Re: [Pyparsing] More useful parse errors

SourceForge Headquarters 225 Broadway Suite 1600 San Diego, CA 92101 +1 (858) 422-6466

Hi,

Sorry for the delayed response.  Vacation, work, life all have conspired to
keep me away from this for a little while.

Also, I think my previous message may have pulled you away from the direction
I was trying to go in.  My recursive descent example was meant as an example
of how the problem is avoided in other approaches to parsing in the hopes that
we could extract the part that makes error detection possible and use that in
PyParsing.  I hope that I have expressed myself better below.  It will
probably help that I have a more well formed idea of how to solve the problem
now too :)

On Wed, Aug 16, 2006 at 09:00:09AM -0500, Paul McGuire wrote:
> 1. I'm pretty sure pyparsing *does* qualify for "recursive descent"-ness. 
I will not argue this any further.  I think I see how it falls in the category
of recursive descent even if it is not how recursive descent parsers are
traditionally written.
> 
> It is also this use of the stack for backtracking that makes real parse
> error detection difficult.
I don't think it is the backtracking in general, I think it is the overuse of
backtracking.  When we branch while parsing we need to know with absolute
certainty that we are parsing the correct thing, or that we have just
encountered an error.  PyParsing does not make a distinction on exceptions
between "this is the wrong option" and "there is no option".
> 
> 
> 2. From your message:
> > At each stage we know exactly what tokens we need in order to continue
> > parsing, otherwise we have an error.  I think that it should 
> > be possible to give pyparsing this behaviour, but my attempts at 
> > analysing the source code have left me a bit lost at this point.
> >
> Well, in one sense, pyparsing already has this behavior - each parse
> expression contains its own idea of "what should come next", and they are in
> turn composed into more complex expressions.
> 
> Do you mean that pyparsing should explode its grammar down to the raw
> character level, to become more of a character-based state machine rather
> than the "recursive traverser of parsing expression objects" that it
> currently is?  Certainly, we could take the basic types such as
I am saying we need to make a greater distinction between terminals(Token:
Literal, Word, Regex, etc) and non terminals (ParseExpression:
And,Or,OneOrMore, etc).

More traditional parser/lexer libraries make this easy on the library
programmer by separating the two.  A lexer provides a stream of tokens, the
parser combines these tokens into a syntax.  This is more complicated for the
library user than the interface provided by PyParsing, so not something we
want to pursue too closely.

The key difference is that the traditional parser knows what state it needs to
move to based on what token is next in the token stream, consuming the token
when it reaches a terminal rule.  PyParsing is not aware of the current token
in the input stream in non terminal rules (ParseExpression objects) and so it
does not know which branch is the 'correct' one until it tries it and thus
needs to take all branches in turn until it finds one that works.  When there
is no correct branch, there is no way to determine if that is because the
input is wrong, or if we are in the wrong branch of a parent object.  The
assumption in the case that there is no correct branch is that we are
currently in a wrong branch, and we backtrack to the previous level instead of
knowing that we indeed have an error in the input.
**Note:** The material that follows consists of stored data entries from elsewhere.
theorem execXunpack_inv (x0 : BitVec 2) (x1 : RegField) (x2 : RegField) (x3 : BitVec 3) (x4 : Md) (x5 : State) (h5 : Inv x5) :
    Good (execXunpack x0 x1 x2 x3 x4 x5) := by
  unfold execXunpack
  repeat' first
    | with_reducible assumption | with_reducible intro _ | with_reducible apply landGuarded_inv
    | with_reducible apply noteVreads_inv | with_reducible apply countOperands_inv
    | with_reducible apply checked_inv

theorem execRndpop_inv (x0 : Bool) (x1 : RegField) (x2 : Md) (x3 : State) (h3 : Inv x3) :
    Good (execRndpop x0 x1 x2 x3) := by
  unfold execRndpop
  repeat' first
    | with_reducible assumption | with_reducible intro _ | with_reducible apply popChamois_inv
    | with_reducible apply landGuarded_inv | with_reducible apply countOperands_inv
    | with_reducible apply checked_inv

theorem execRndseed_inv (x0 : RegField) (x1 : Md) (x2 : State) (h2 : Inv x2) :
    Good (execRndseed x0 x1 x2) := by
  unfold execRndseed
  repeat' first
    | with_reducible assumption | with_reducible intro _ | with_reducible apply performAt_inv
    | with_reducible apply countOperands_inv | with_reducible apply checked_inv | exact good_fault _
    | exact good_refused _ | with_reducible apply good_next | with_reducible apply inv_foldl
    | with_reducible apply inv_foldl1 | dsimp only | split

theorem seedChamois_inv (x0 : State) (x1 : Nat) (x2 : Word) (h0 : Inv x0) :
    Inv (seedChamois x0 x1 x2) := by
  unfold seedChamois
  repeat' first
    | with_reducible assumption | with_reducible intro _ | with_reducible apply modCore_inv

theorem execChamoisAppend_inv (x0 : Nat) (x1 : State) (h1 : Inv x1) :
    Good (execChamoisAppend x0 x1) := by
  unfold execChamoisAppend
  repeat' first
    | with_reducible assumption | with_reducible intro _ | with_reducible apply modCore_inv
    | with_reducible apply good_next | dsimp only | split

end Sys2Proof.Machine
end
A simple solution to this problem is to iterate through our options and call a
function which I will call 'match'.  If match returns True, then we know that
this object is the 'correct' branch.  The key difference between match and
parseImpl is in  what is considered success.  'And.match' has a significantly
different idea of success from 'And.parseImpl' in that we return True
(success) if the first sub-object matches, where as parseImpl only registers
success if all sub-objects due so as well.  This is an important distinction
to make because we are looking for the 'correct' branch, not a fully
successful parse.  'Or.match' returns True if any of its sub-objects return
True.  OneOrMore returns True if its sub-object returns True.  ZeroOrMore
always returns True.  Remember that match is used to gate entrance to a
sub-object's parseImpl; match returning True means "I am the correct path."
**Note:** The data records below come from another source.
theorem execFlitLost_inv (x0 : Nat) (x1 : State) (h1 : Inv x1) :
    Good (execFlitLost x0 x1) := by
  unfold execFlitLost
  repeat' first
    | with_reducible assumption | with_reducible intro _ | with_reducible apply countLoss_inv
    | with_reducible apply produceNotice_inv | with_reducible apply good_next | dsimp only | split

theorem loseFlit_inv (x0 : State) (x1 : Flit) (x2 : Nat) (x3 : Nat) (h0 : Inv x0) :
    Inv (loseFlit x0 x1 x2 x3) := by
  unfold loseFlit
  repeat' first
    | with_reducible assumption | with_reducible intro _ | with_reducible apply stopFlit_inv
    | with_reducible apply post_inv

theorem bufferPiece_inv (x0 : State) (x1 : Nat) (x2 : Nat) (x3 : List Byte) (x4 : List Nat) (h0 : Inv x0) :
    Inv (bufferPiece x0 x1 x2 x3 x4) := by
  unfold bufferPiece
  repeat' first
    | with_reducible assumption | with_reducible intro _ | with_reducible apply modXfer_inv

theorem arrivedFlit_inv (x0 : State) (x1 : Flit) (h0 : Inv x0) :
    Inv (arrivedFlit x0 x1) := by
  unfold arrivedFlit
  repeat' first
    | with_reducible assumption | with_reducible intro _ | with_reducible apply bufferPiece_inv
    | with_reducible apply dropFlit_inv | with_reducible apply inv_foldl | with_reducible apply inv_foldl1
    | dsimp only | split

theorem postLanding_inv (x0 : State) (x1 : Flit) (h0 : Inv x0) :
    Inv (postLanding x0 x1) := by
  unfold postLanding
  repeat' first
    | with_reducible assumption | with_reducible intro _ | with_reducible apply post_inv
    | with_reducible apply postSub_inv | dsimp only | split

theorem execLinkFlit_inv (x0 : Nat) (x1 : Nat) (x2 : State) (h2 : Inv x2) :
    Good (execLinkFlit x0 x1 x2) := by
  unfold execLinkFlit
  repeat' first
    | with_reducible assumption | with_reducible intro _ | with_reducible apply freeWord_inv
    | with_reducible apply dropFlit_inv | with_reducible apply loseFlit_inv | with_reducible apply modJourney_inv
    | with_reducible apply post_inv | with_reducible apply countCross_inv | with_reducible apply linkInjectAll_inv
    | with_reducible apply stopFlit_inv | with_reducible apply produceNotice_inv
    | with_reducible apply arrivedFlit_inv | with_reducible apply postLanding_inv | exact good_fault _
    | exact good_refused _ | with_reducible apply good_next | with_reducible apply inv_foldl
    | with_reducible apply inv_foldl1 | dsimp only | split

theorem postDeferred_inv (x0 : State) (x1 : Nat) (h0 : Inv x0) :
    Inv (postDeferred x0 x1) := by
  unfold postDeferred
  repeat' first
    | with_reducible assumption | with_reducible intro _ | with_reducible apply postSub_inv | dsimp only
    | split

theorem deferLanding_inv (x0 : State) (x1 : Nat) (x2 : Instr) (h0 : Inv x0) :
    Inv (deferLanding x0 x1 x2) := by
  unfold deferLanding
  repeat' first
    | with_reducible assumption | with_reducible intro _ | with_reducible apply postDeferred_inv
    | with_reducible apply modCore_inv | dsimp only | split

theorem bumpLanding_inv (x0 : State) (x1 : Nat) (x2 : Nat) (x3 : Instr) (h0 : Inv x0) :
    Inv (bumpLanding x0 x1 x2 x3) := by
  unfold bumpLanding
  repeat' first
    | with_reducible assumption | with_reducible intro _ | with_reducible apply postSub_inv
    | with_reducible apply modCore_inv | with_reducible apply land_inv | with_reducible apply inv_foldl
    | with_reducible apply inv_foldl1 | dsimp only | split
Terminals (Literal, Word, Regex, etc) do an actual test to see whether the
input stream matches and returns an appropriate value.

parseImpl would obviously then need to be modified to use this new information
and ultimately would be able to flag an error in the input at the location it
actually occurs.  

One problem with this approach is that we are at least doubling the number of
comparisons.  That may cancel out because of reducing the amount of
backtracking that is done.  If we do these modifications, we can look at
optimizations after we have something that works.  We may need to do some kind
of caching mechanism.

The other problem with this approach that I can think of is that it changes
the class of grammar that can be parsed with PyParsing.  It may be possible
that some grammar as defined with the current PyParsing will work, but because
of the definitive nature of this new mechanism may not.  I can't think of a
concrete example off the top of my head and am not even sure how to approach
definitively prove or disprove it.

I hope that was more coherent than my last message and gives you some ideas
about how we can proceed,
Chris